/-- A write to a peer's memory of the fence's threads stands in the DET store buffer: the fence orders it at .sys, and waits for
the commit token (R269, R316). -/
def farBuffered (c : Ic) : Bool :=
  let ts := c.en.map (fun l => (c.g.lane l).tid)
  c.t.det.any (fun d => workRemote d.work && sharesThread ts (d.tids.map (·.2)))

/-- A narrow FENCE with release, made while the DET store buffer holds writes of its team: they count as performed there, and what
follows it marks the locations that it writes (R293, R297, R316). -/
def noteFence (c : Ic) (o : Ord) (s : State) : State :=
  if o.rel && !c.t.det.isEmpty then
    modTeam s c.core (fun t => { t with
      fences := t.fences.filter (fun f => t.det.any (fun d => decide (d.id < f.1))) ++ [(s.stamp, scopeRank o.scope, c.tids.map (·.2))] })
  else s

/-- FENCE (R310). A release has what the team has combined drained whatever its scope, since it is taken at .sys for that and
carries what other groups have handed over, and every invalidation that they wait for applied (R218, R269, R294, R299); its
acquire is taken at .sys after a read of a peer's memory, its sc after any access to one (R269). With `id` 1 in the cursor every answer of its marker has come. -/
def execFence (w : LongWord) (s : State) : Host.Outcome State Fault Refusal :=
  issue s w { shapeW w with m6 := layoutM [1, 2, 3, 4] w.m6 } { blocking := true, tx := some 2 } (fun c => do
    let o := ordOf w.m6
    detRelease c o
    need (!(o.rel && farBuffered c)) (.stall .token)
    need (!o.rel || earlierDone c o.scope c.en) (.stall .order)
    need (!(o.rel || o.scope == .sys) || wcQuiet c.t) (.stall .order)
    match (if o.scope == .sys then latchedTrap c.g else none) with
    | some t => .error (.latched t)
    | none =>
      let far := farRead c o.sc
      need (!o.acq || c.s.iss.id == 1 || marksFree c.s (if far then 4 else scopeRank o.scope)) (.stall .order)
      let s := if o.rel then applyAll c.s else c.s
      if o.sc && (o.scope == .sys || far) && c.s.iss.id != 1 && !(livePeers c.s).isEmpty then .error (.waiting .fence (sendMarkers { c with s := s }))
      else .ok { st := noteFence c o (if clearsL1 o || (o.acq && far) then l1Clear s c.core else s) })

/-! ### BAR, CBAR (R311, R312) -/

/-- The enabled lanes arrive at a place and are held there; in a REFORM launch a group that has arrived whole is filed before the
barrier completes, the last one too (R115, R311). -/
def arriveAt (c : Ic) (h : Held) (s : State) : State :=
  let s := modGroup s c.core c.grp (fun g => c.en.foldl (fun g l => g.modLane l (fun t => { t with held := some h })) g)
  completeBarriers (fileHeld s c.core c.grp) c.core

/-- BAR and CBAR of threads: what precedes the arrival in the lanes' threads is performed first, at .team or .clus; the
group's combined stores count at .clus. Neither waits for the commit token (R40, log 62), nor for another agent. -/
def barrier (w : LongWord) (ids : Nat) (scope : Scope) (h : Nat → Held) (s : State) : Host.Outcome State Fault Refusal :=
  issue s w { shapeW w with sub := subNo w < ids } { blocking := true, tx := some 2 } (fun c => do
    need (earlierDone c .team c.en) (.stall .order)
    need (scope == .team || wcQuiet c.t) (.stall .order)
    .ok { st := c.s, post := arriveAt c (h (subNo w)) })

/-- BAR (R311). -/
def execBar (w : LongWord) (s : State) : Host.Outcome State Fault Refusal := barrier w 16 .team .bar s

/-- CBAR (R311). -/
def execCbar (w : LongWord) (s : State) : Host.Outcome State Fault Refusal := barrier w 4 .clus .cbar s

/-- In a REFORM launch a group that waits files its threads (R115). -/
def holdAll (c : Ic) (h : Held) (s : State) : State :=
  fileHeld (modGroup s c.core c.grp (fun g => (liveLanes g).foldl (fun g l => g.modLane l (fun t =>
    { t with held := some (t.held.getD h) })) g)) c.core c.grp

/-- A region entry at the next PC for the listed lanes, as REGION sets it (R347, R356). -/
def setEntries (s : State) (core grp : Nat) (lanes : List Nat) : State :=
  modGroup { s with stamp := s.stamp + 1 } core grp (fun g =>
    let g := lanes.foldl (fun g l => g.modLane l (fun t => { t with entry := ⟨t.pc, t.loops, t.txs⟩, rmt := false })) g
    { g with lcr := g.lc, regionAt := s.stamp, rmtOp := false })

/-- CBAR.copy (R312); the end of its wait is a region entry, also when it ends at once (R347). -/
def execCbarCopy (w : LongWord) (s : State) : Host.Outcome State Fault Refusal :=
  issue s w { form := w.lit.isSome || w.a != 0#8, sub := 4 ≤ subNo w && subNo w < 8, m6 := layoutZ w,
              a := .src 1, litA := true, port := .uniform } { blocking := true, tx := some 2 } (fun c => do
    let n := if w.lit.isSome then litNat w else (c.rd 0 w.a).toNat % 2 ^ 32
    let mine := (ccSince c.g).getD c.s.stamp
    if n == 0 || (ccFirst c.t c.grp mine && decide (n ≤ c.t.cc)) then
      .ok { st := modTeam c.s c.core (fun t => { t with cc := t.cc - n, l1 := [] }),
            post := fun s => modTeam (setEntries s c.core c.grp c.en) c.core (settleCc s.stamp 2048) }
    else if recReform c.r && c.g.hm.isNone then .ok { st := c.s, post := holdAll c (.ccWait n mine) }
    else .error (.stall .ccWait))

/-! ### ARRIVE, WAITV (R313) -/

/-- ARRIVE (R313). -/
def execArrive (w : LongWord) (s : State) : Host.Outcome State Fault Refusal :=
  issue s w { sub := w.sub6 == 0#6, m6 := layoutM [0, 2] w.m6, a := .src 1, b := .src 1, port := .uniform } { entry := true } (fun c => do
    let ls ← checkLanes c .arrive 64 false [(0, (c.rd 0 w.a).toNat)]
    detRelease c (ordOf w.m6)
    let n := if w.lit.isSome then litNat w else (c.rd 0 w.b).toNat % 2 ^ 32
    match ls with
    | a :: _ => .ok (enterPosted c (ordOf w.m6) (.arrive a n))
    | [] => .ok (enterPosted c (ordOf w.m6) .done))

/-- Whether a poll of a peer's object by a group is outstanding. -/
def pollOut (s : State) (core grp : Nat) : Bool := s.reqs.any (fun r => r.core == core && r.grp == grp && r.kind == .read && r.op == 4)

/-- A read of COUNT and TARGET of a peer's object for a group, or, under number 64, for filed threads, with its policy and
partition (R215, R270); the team's own buffered bytes stand before the owner's (R316). -/
def pollObject (s : State) (core ctx grp owner pa va : Nat) (pc : Word) (acq : Bool) (cp wp : Nat) : State :=
  let r := Req.base s.stamp .read owner ctx core grp 0 0 pc va pa 8 (incOf s ctx owner)
  let laid := match tget s.teams core with
    | some t => detOver s t ctx (4096 + owner) s.stamp
    | none => []
  newReq s { r with op := 4, acq := acq, cp := cp, wp := wp, laid := laid }

/-- A waiting group reads a peer's object, unless it has a read of it outstanding. -/
def pollPeer (c : Ic) (o : Ord) (a : Acc) : State :=
  if pollOut c.s c.core c.grp then c.s
  else pollObject c.s c.core c.ctx c.grp a.xl.aux (physAddr c.s c.ctx a.xl a.va false) a.va c.pc o.acq (policy o a.xl) a.xl.wp

/-- COUNT has reached TARGET in the first eight bytes of an object (R22). -/
def reachedIn (bs : List Byte) : Bool := decide (leNat ((bs.drop 4).take 4) ≤ leNat (bs.take 4))

/-- An object of the package's own memory is reached as a team's reads see it: with its own buffered bytes (R22, R316). -/
def reachedBy (s : State) (core pa : Nat) : Bool :=
  match tget s.teams core with
  | some t => reachedIn (detOverlay s t (teamCtx s t) s.stamp pa (memRead s.mem pa 8))
  | none => reached s pa

/-- The read that a WAITV makes of its object, as an entry that stands last in the order of the table (R290). -/
def objectRead (c : Ic) (a : Acc) : OttEntry :=
  ⟨c.s.stamp, c.grp, c.pc, true, c.en, c.act, true, c.tids, Ord.relaxed, .load 1 false [] [a], [], [], none⟩

/-- The read waits for a RED or a PUBL that the DET store buffer holds: for one that names the object, and for a RED with acquire
of its group (R305, R316). -/
def readBuffered (c : Ic) (a : Acc) : Bool :=
  meetsBuffered c [(a, 8)]
  || c.t.ott.any (fun x => x.work == .buffered && x.ord.acq && (x.grp == c.grp || sharesLane (objectRead c a) x))

/-- WAITV (R313): its reads of the object keep the order of its threads' earlier accesses (R291, R305). With `id` 1 in the cursor a peer has answered that its object is reached, with `id` 2 that it is not. -/
def execWaitv (w : LongWord) (s : State) : Host.Outcome State Fault Refusal :=
  issue s w { shapeW w with m6 := layoutM [0, 1] w.m6, a := .src 1, port := .uniform } { blocking := true, tx := some 2 } (fun c => do
    let o := ordOf w.m6
    let ls ← checkLanes c .waitv 64 false [(0, (c.rd 0 w.a).toNat)]
    match ls with
    | [] => .ok { st := c.s }
    | a :: _ =>
      let pa := physAddr c.s c.ctx a.xl a.va false
      need (!readBuffered c a) (.stall .token)
      need (c.s.iss.id == 1 || inOrder c.s c.ctx c.t (objectRead c a)) (.stall .order)
      if a.xl.mt == 5 then
        (if c.s.iss.id == 1 then .ok { st := if o.acq then l1Clear c.s c.core else c.s }
         else if c.s.iss.id == 2 && recReform c.r && c.g.hm.isNone then
           .ok { st := c.s, post := holdAll c (.peer a.xl.aux pa a.va c.pc.toNat o.acq (policy o a.xl) a.xl.wp) }
         else .error (.waiting .waitv (pollPeer c o a)))
      else
        let s := l2Touch (meetUpsets c.s pa 8) pa (policy o a.xl) a.xl.wp false
        if !populated pa 64 then .error (.failed (logViolation c.s pa) (holeTrap a.va))
        else if poisoned s pa 8 then .error (.failed s (uncorrTrap a.va (poisonStruct s pa 8) 0))
        else if reachedBy s c.core pa && (!o.acq || markFree s (scopeRank o.scope) pa 8) then
          .ok { st := if clearsL1 o then l1Clear s c.core else l1DropRange s c.core pa 8 }
        else if recReform c.r && c.g.hm.isNone then .ok { st := s, post := holdAll c (.waitv pa a.va c.pc.toNat (clearsL1 o) (policy o a.xl) a.xl.wp) }
        else .error (.waiting .waitv s))

/-- The objects of peers that filed threads of a team wait on. -/
def peerWaits (t : Team) : List Held :=
  (heldPlaces t).foldl (fun l h => match h with | .peer _ _ _ _ _ _ _ => if l.contains h then l else l ++ [h] | _ => l) []

/-- A read of a peer's object for filed threads is outstanding. -/
def heldPollOut (s : State) (core owner pa va : Nat) (pc : Nat) : Bool :=
  s.reqs.any (fun r => r.core == core && r.grp == 64 && r.kind == .read && r.op == 4 && r.owner == owner && r.pa == pa && r.va == va
    && r.pc.toNat == pc)

/-- Filed threads' object at a peer is read again, unless a RED that their team buffers names it (R316). -/
def pollHeld (s : State) (core ctx : Nat) (h : Held) : State :=
  match h with
  | .peer owner pa va pc acq cp wp =>
    if heldPollOut s core owner pa va pc || ((tget s.teams core).map (fun t => redBuffered s t ctx (4096 + owner) pa 8)).getD false then s
    else pollObject s core ctx 64 owner pa va (word pc) acq cp wp
  | _ => s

....

PROBLEM TO SOLVE
Look at the entries above. Say how many lines have the word "stands", and give only the number.

ANSWER FOR THIS EXERCISE
2